In the current election cycle, this system is only available to Palfrey and Democratic lieutenant governor candidate Tami Gouveia.

Palfrey said though this system should be available to any candidate who is running a “clean election” campaign, particularly if they are running against candidates who are either self-financing to a large degree or who are supported by corporate super PACs. 

Palfrey also wants the Legislature to ban “red-boxing,” a move designed to keep campaigns from coordinating preferred messaging with super PACs.

Candidates are prohibited from directly coordinating with super PACs. But in red boxes, typically found in the “Media Center” or “Media Resources” sections of campaign websites, candidates put forth information they want to amplify with messaging or details on their opponents they want to make known. In turn, super PACs know just where to look for directives.

The practice is becoming more popular in races around the country.

Last week, Palfrey called out Campbell’s campaign for appearing to use the tactic.

“It’s a bad practice, it may well already violate the law, but I think the Legislature should make it clear that that is not a practice that is allowed,” Palfrey said. 

Third on Palfrey’s wish list is a crackdown on super PACs that receive so-called “dark money,” political spending by 501(c)(4) nonprofits that are not required to disclose their donors. A current loophole exists to allow Massachusetts campaigns to reap the benefits of unlimited, undisclosed donations, Palfrey said.

The solution? Palfrey thinks Massachusetts should should follow other states and get “long arm statutes” on the books.

In essence, the laws say “if you’re going to put money into a super PAC from a dark money source, it triggers a disclosure obligation,” Palfrey said.

Lastly, Palfrey wants to see state lawmakers clarify conflict-of-interest rules so that elected officials who are covered by the Rules of Professional Conduct for Lawyers cannot work on issues that involve corporate donor-funded super PACs.

Outgoing Attorney General and gubernatorial hopeful Maura Healey took on Exxon Mobile, Purdue Pharma, Walmart, and other large corporations during her tenure, Palfrey noted.

“If you want the attorney general to be the people’s lawyer and take on big companies … you can’t also have those big corporations funding superPACs supporting the A.G.,” he said.
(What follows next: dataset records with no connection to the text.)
/-- Two bytes of a seed are 16 bits (20_memory.md R64 (a)). -/
theorem readSeed_eq (m : List Host.Cell) (b : BitStream) :
    readSeed m b = match readBits m 16 b with
      | .ok bits c => .ok (BitVec.ofNat 8 (ofBits bits / 256) ++ BitVec.ofNat 8 (ofBits bits)) c
      | .error e c => .error e c := by
  simp only [readSeed, ops_bind, readByte_eq, readBits_eq]
  by_cases h8 : 8 ≤ b.left
  · rw [if_pos h8]
    simp only [BitStream.left_skip h8, BitStream.skip_skip h8]
    by_cases h16 : 16 ≤ b.left
    · have h8' : 8 ≤ b.left - 8 := by omega
      rw [if_pos h8', if_pos h16]
      simp only [ops_pure, remaining_skip h8]
      have hsplit : (remaining m b).take 16 = (remaining m b).take 8 ++ ((remaining m b).drop 8).take 8 := by
        rw [← List.take_add]
      have hlen : ((remaining m b).take 8).length = 8 := by simp; omega
      have hlt := ofBits_lt ((remaining m b).take 8)
      rw [hlen] at hlt
      rw [hsplit, ofBits_append, hlen]
      congr 2
      · congr 1
        omega
      · apply BitVec.eq_of_toNat_eq
        simp only [BitVec.toNat_ofNat]
        omega
    · have h8' : ¬ 8 ≤ b.left - 8 := by omega
      rw [if_neg h8', if_neg h16]
      dsimp only
      congr 2
      omega
  · have h16 : ¬ 16 ≤ b.left := by omega
    rw [if_neg h8, if_neg h16]

theorem forward_readSeed (m : List Host.Cell) : Forward (readSeed m) :=
  forward_bind (forward_readByte m) fun _ => forward_bind (forward_readByte m) fun _ => forward_pure _

/-- One token of a `TREE16` outside its inner small trees, read and run (42_big_tree.md R170 to R172). -/
def bigStep (p : Params) (m : List Host.Cell) (w : BigWork) : Reader BigProgress :=
  match w with
  | .control => do
    let b ← readBit m
    pure (if b then .more (.low .control) else .done .absent)
  | .seeds low high got => do
    let v ← readSeed m
    pure (.more (afterSeeds low high (got ++ [v])))
  | .node low high seeds path count => do
    let tag ← readBit m
    if bigRoom p count then
      if tag then pure (.more (.node low high seeds (none :: path) (count + 1)))
      else
        let lo ← stLookup m low
        let hi ← stLookup m high
        pure (.more (afterBNode low high seeds (leafOf seeds (hi ++ lo)) path (count + 1)))
    else throw .treeCapacity
  | .term low high seeds root => do
    let b ← readBit m
    if b then throw .badTerminator else pure (.done (.present low high root seeds))
  | .low _ => throw .exhausted
  | .high _ _ => throw .exhausted

/-- The part of the bigtree is not one of its inner small trees. -/
def BigWork.isOuter (w : BigWork) : Bool :=
  match w with
  | .low _ => false
  | .high _ _ => false
  | .control | .seeds _ _ _ | .node _ _ _ _ _ | .term _ _ _ _ => true

theorem IsBig.smallWork_outer {f : BigWork → Work} (hf : IsBig f) {w : BigWork} (h : w.isOuter = true) :
    smallWork? (f w) = none := by
  rcases hf with ⟨id, rfl⟩ | ⟨id, rfl⟩ <;> cases w <;> first | rfl | cases h

theorem bigToken_ok {f : BigWork → Option (Engine BigProgress)} {s t : State} {w : BigWork} {e : Engine BigProgress}
    {p : BigProgress} (h : bigWork? s.work = some w) (hf : f w = some e) (he : e s = .ok p t) :
    bigToken f s = .next (putBig p t) := by
  simp only [bigToken, h, hf]
  apply perform_ok
  simp only [ops_bind, he, ops_modify]

theorem bigToken_error {f : BigWork → Option (Engine BigProgress)} {s t : State} {w : BigWork} {e : Engine BigProgress}
    {c : Cause} (h : bigWork? s.work = some w) (hf : f w = some e) (he : e s = .error c t) :
    bigToken f s = .next (raiseFault c t) := by
  simp only [bigToken, h, hf]
  apply perform_error
  simp only [ops_bind, he]

theorem needBigRoom_ok {s : State} {count : Nat} (h : bigRoom s.params count = true) :
    needBigRoom count s = .ok () s := by
  simp only [needBigRoom, ops_bind, ops_get, h, if_true, ops_pure]

theorem needBigRoom_full {s : State} {count : Nat} (h : bigRoom s.params count = false) :
    needBigRoom count s = .error .treeCapacity s := by
  simp only [needBigRoom, ops_bind, ops_get, h, Bool.false_eq_true, if_false, ops_throw]

theorem nodeRoom_big {f : BigWork → Work} (hf : IsBig f) {s : State} {low high : SmallTree} {seeds : Cache}
    {path : List (Option BNode)} {count : Nat} (h : s.work = f (.node low high seeds path count)) :
    nodeRoom s = bigRoom s.params count := by
  unfold nodeRoom
  rw [h]
  rcases hf with ⟨id, rfl⟩ | ⟨id, rfl⟩ <;> rfl

theorem nodeRoom_outer {f : BigWork → Work} (hf : IsBig f) {s : State} {w : BigWork} (h : s.work = f w)
    (hw : w.isOuter = true) (hn : ∀ low high seeds path count, w ≠ .node low high seeds path count) :
    nodeRoom s = true := by
  unfold nodeRoom
  rw [h]
  rcases hf with ⟨id, rfl⟩ | ⟨id, rfl⟩ <;> cases w <;> first | rfl | exact absurd rfl (hn _ _ _ _ _) | cases hw
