theorem recordAnswer_init {k : Fin 7} {s : State} {n : Word} {got : List Half} (h : s.work = .audio k (.init n got)) :
    RecordAnswer k s (.init n got) (engineStep tokenMeaning s) := by
  rw [engineStep_init h]
  have hread := forward_readBits s.inMem (8 * trkBytes s.trk[k])
  rcases hb : readBits s.inMem (8 * trkBytes s.trk[k]) s.bs with ⟨bits, b⟩ | ⟨c, b⟩
  · obtain ⟨hf, hbs, _⟩ := dpcmInitial_cases k n got (initialSample (trkDepth16 s.trk[k]) bits) (s.setBs b)
    refine recordAnswer_next (.of_later ((AudioFrame.setBs k s b).trans hf) (dpcmInitial_log k n got _ _) ?_)
      (dpcmInitial_goes got _ fun hr => ?_)
    · rw [hbs]
      exact hread.later_ok hb
    · exact ⟨hr.toWritten.setBs b, hr.legal, hr.whole, hr.le⟩
  · exact recordAnswer_fault c (.setBs k (hread.later_error hb)) rfl rfl

/-- What a part of a sample frame may change: the position and the bytes of the track. -/
structure SampleFrame (k : Fin 7) (s t : State) : Prop where
  frame : AudioFrame k s t
  log : t.log = s.log
  later : Later s.bs t.bs
  work : t.work = s.work
  aoutLen : t.aoutLen = s.aoutLen

theorem SampleFrame.trans {k : Fin 7} {s t u : State} (h : SampleFrame k s t) (h' : SampleFrame k t u) :
    SampleFrame k s u :=
  ⟨h.frame.trans h'.frame, h'.log.trans h.log, h.later.trans h'.later, h'.work.trans h.work,
    h'.aoutLen.trans h.aoutLen⟩

theorem SampleFrame.record {k : Fin 7} {s t : State} (h : SampleFrame k s t) : RecordFrame k s t :=
  .of_later h.frame h.log h.later

theorem AudioFrame.trk {k : Fin 7} {s t : State} (h : AudioFrame k s t) : t.trk = s.trk := by
  unfold AudioFrame at h
  rw [h]

theorem sampleFrame_setBs (k : Fin 7) {s : State} {b : BitStream} (hb : Later s.bs b) : SampleFrame k s (s.setBs b) :=
  ⟨.setBs k s b, rfl, hb, rfl, rfl⟩

theorem sampleFrame_emitSample (k : Fin 7) (out : Nat) (v : Half) (s : State) :
    SampleFrame k s (emitSample k out v s) :=
  ⟨audioFrame_emitSample k out v s, by simp, by rw [emitSample_bs]; exact .refl _, by rw [emitSample_eq]; rfl, by simp⟩

/-- One sample of the delta loop is written behind the others; a fault leaves the output as it was (43_audio_dpcm.md
R208). -/
theorem deltaSample_frame (k : Fin 7) (lo hi : Fin 4) (prev : Half) (out : Nat) (s : State) :
    match deltaSample k lo hi prev out s with
    | .ok _ t => SampleFrame k s t ∧ (Written k out s → Written k (out + trkBytes s.trk[k]) t)
    | .error _ t => SampleFrame k s t := by
  obtain ⟨j, hj, ⟨d, _, e⟩ | ⟨c, e⟩⟩ := deltaSample_cases k lo hi prev out s <;> rw [e]
  · have hb := sampleFrame_setBs k (s := s) ⟨j, hj, rfl⟩
    exact ⟨hb.trans (sampleFrame_emitSample k _ _ _), fun hw => (hw.setBs (s.bs.skip j)).emitSample _⟩
  · exact sampleFrame_setBs k ⟨j, hj, rfl⟩

/-- Step 7 (43_audio_dpcm.md R208): a sample frame is written whole, or a fault is raised. -/
theorem recordAnswer_deltas {k : Fin 7} {s : State} {n : Word} {out : Nat} {p0 p1 : Half}
    (h : s.work = .audio k (.deltas n out p0 p1)) :
    RecordAnswer k s (.deltas n out p0 p1) (engineStep tokenMeaning s) := by
  have goes : ∀ {t : State} {out' : Nat} (q0 q1 : Half), SampleFrame k s t → out' = out + trkFrame s.trk[k] →
      (Written k out s → Written k out' t) →
      RecordAnswer k s (.deltas n out p0 p1) (.next (audioNext k n out' q0 q1 t)) := by
    rintro t _ q0 q1 hf rfl hw
    refine recordAnswer_next (.of_later (hf.frame.trans (audioFrame_audioNext k n _ q0 q1 t)) ?_ ?_)
      (audioNext_goes q0 q1 fun hr => hr.1.addFrame hr.2 (hw hr.1.toWritten) hf.frame.trk hf.frame.params)
    · rw [audioNext_log, hf.log]
    · rw [audioNext_bs]
      exact hf.later
  rw [engineStep_deltas h]
  have h0 := deltaSample_frame k 0 1 p0 out s
  rcases e0 : deltaSample k 0 1 p0 out s with ⟨v0, t⟩ | ⟨c, t⟩ <;> simp only [e0] at h0
  · obtain ⟨hf, hw⟩ := h0
    cases hst : trkStereo s.trk[k] with
    | false =>
      have e : deltaFrame k n out p0 p1 s = .ok () (audioNext k n (out + trkBytes s.trk[k]) v0 p1 t) := by
        simp only [deltaFrame, ops_bind, ops_get, e0, hst, Bool.false_eq_true, if_false, ops_modify]
      rw [perform_ok e]
      exact goes v0 p1 hf (by rw [trkFrame_mono hst]) hw
    | true =>
      have h1 := deltaSample_frame k 2 3 p1 (out + trkBytes s.trk[k]) t
      rcases e1 : deltaSample k 2 3 p1 (out + trkBytes s.trk[k]) t with ⟨v1, u⟩ | ⟨c, u⟩ <;> simp only [e1] at h1
      · have e : deltaFrame k n out p0 p1 s =
            .ok () (audioNext k n (out + trkBytes s.trk[k] + trkBytes s.trk[k]) v0 v1 u) := by
          simp only [deltaFrame, ops_bind, ops_get, e0, e1, hst, if_true, ops_modify]
        rw [perform_ok e]
        refine goes v0 v1 (hf.trans h1.1) (by rw [trkFrame_stereo hst, Nat.add_assoc]) fun hr => ?_
        have := h1.2 (hw hr)
        rwa [hf.frame.trk] at this
      · have e : deltaFrame k n out p0 p1 s = .error c u := by
          simp only [deltaFrame, ops_bind, ops_get, e0, e1, hst, if_true]
        rw [perform_error e]
        have hfu := hf.trans h1
        exact recordAnswer_fault c hfu.record hfu.work hfu.aoutLen
  · have e : deltaFrame k n out p0 p1 s = .error c t := by
      simp only [deltaFrame, ops_bind, ops_get, e0]
    rw [perform_error e]
    exact recordAnswer_fault c h0.record h0.work h0.aoutLen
Asked if he is optimistic lawmakers can tackle these issues, Palrey said he thinks the Legislature “has the power to make our elections free and fair.”

“This represents a major threat to our democracy, and I think the Legislature should take campaign finance seriously,” he said. “People understand how dangerous corporate money is in our elections, and how skewed our elections have become since Citizens United. They ought to look at this campaign and other campaigns that are playing out right now in Massachusetts and realize that we have a lot of work to do to clean up the election system.”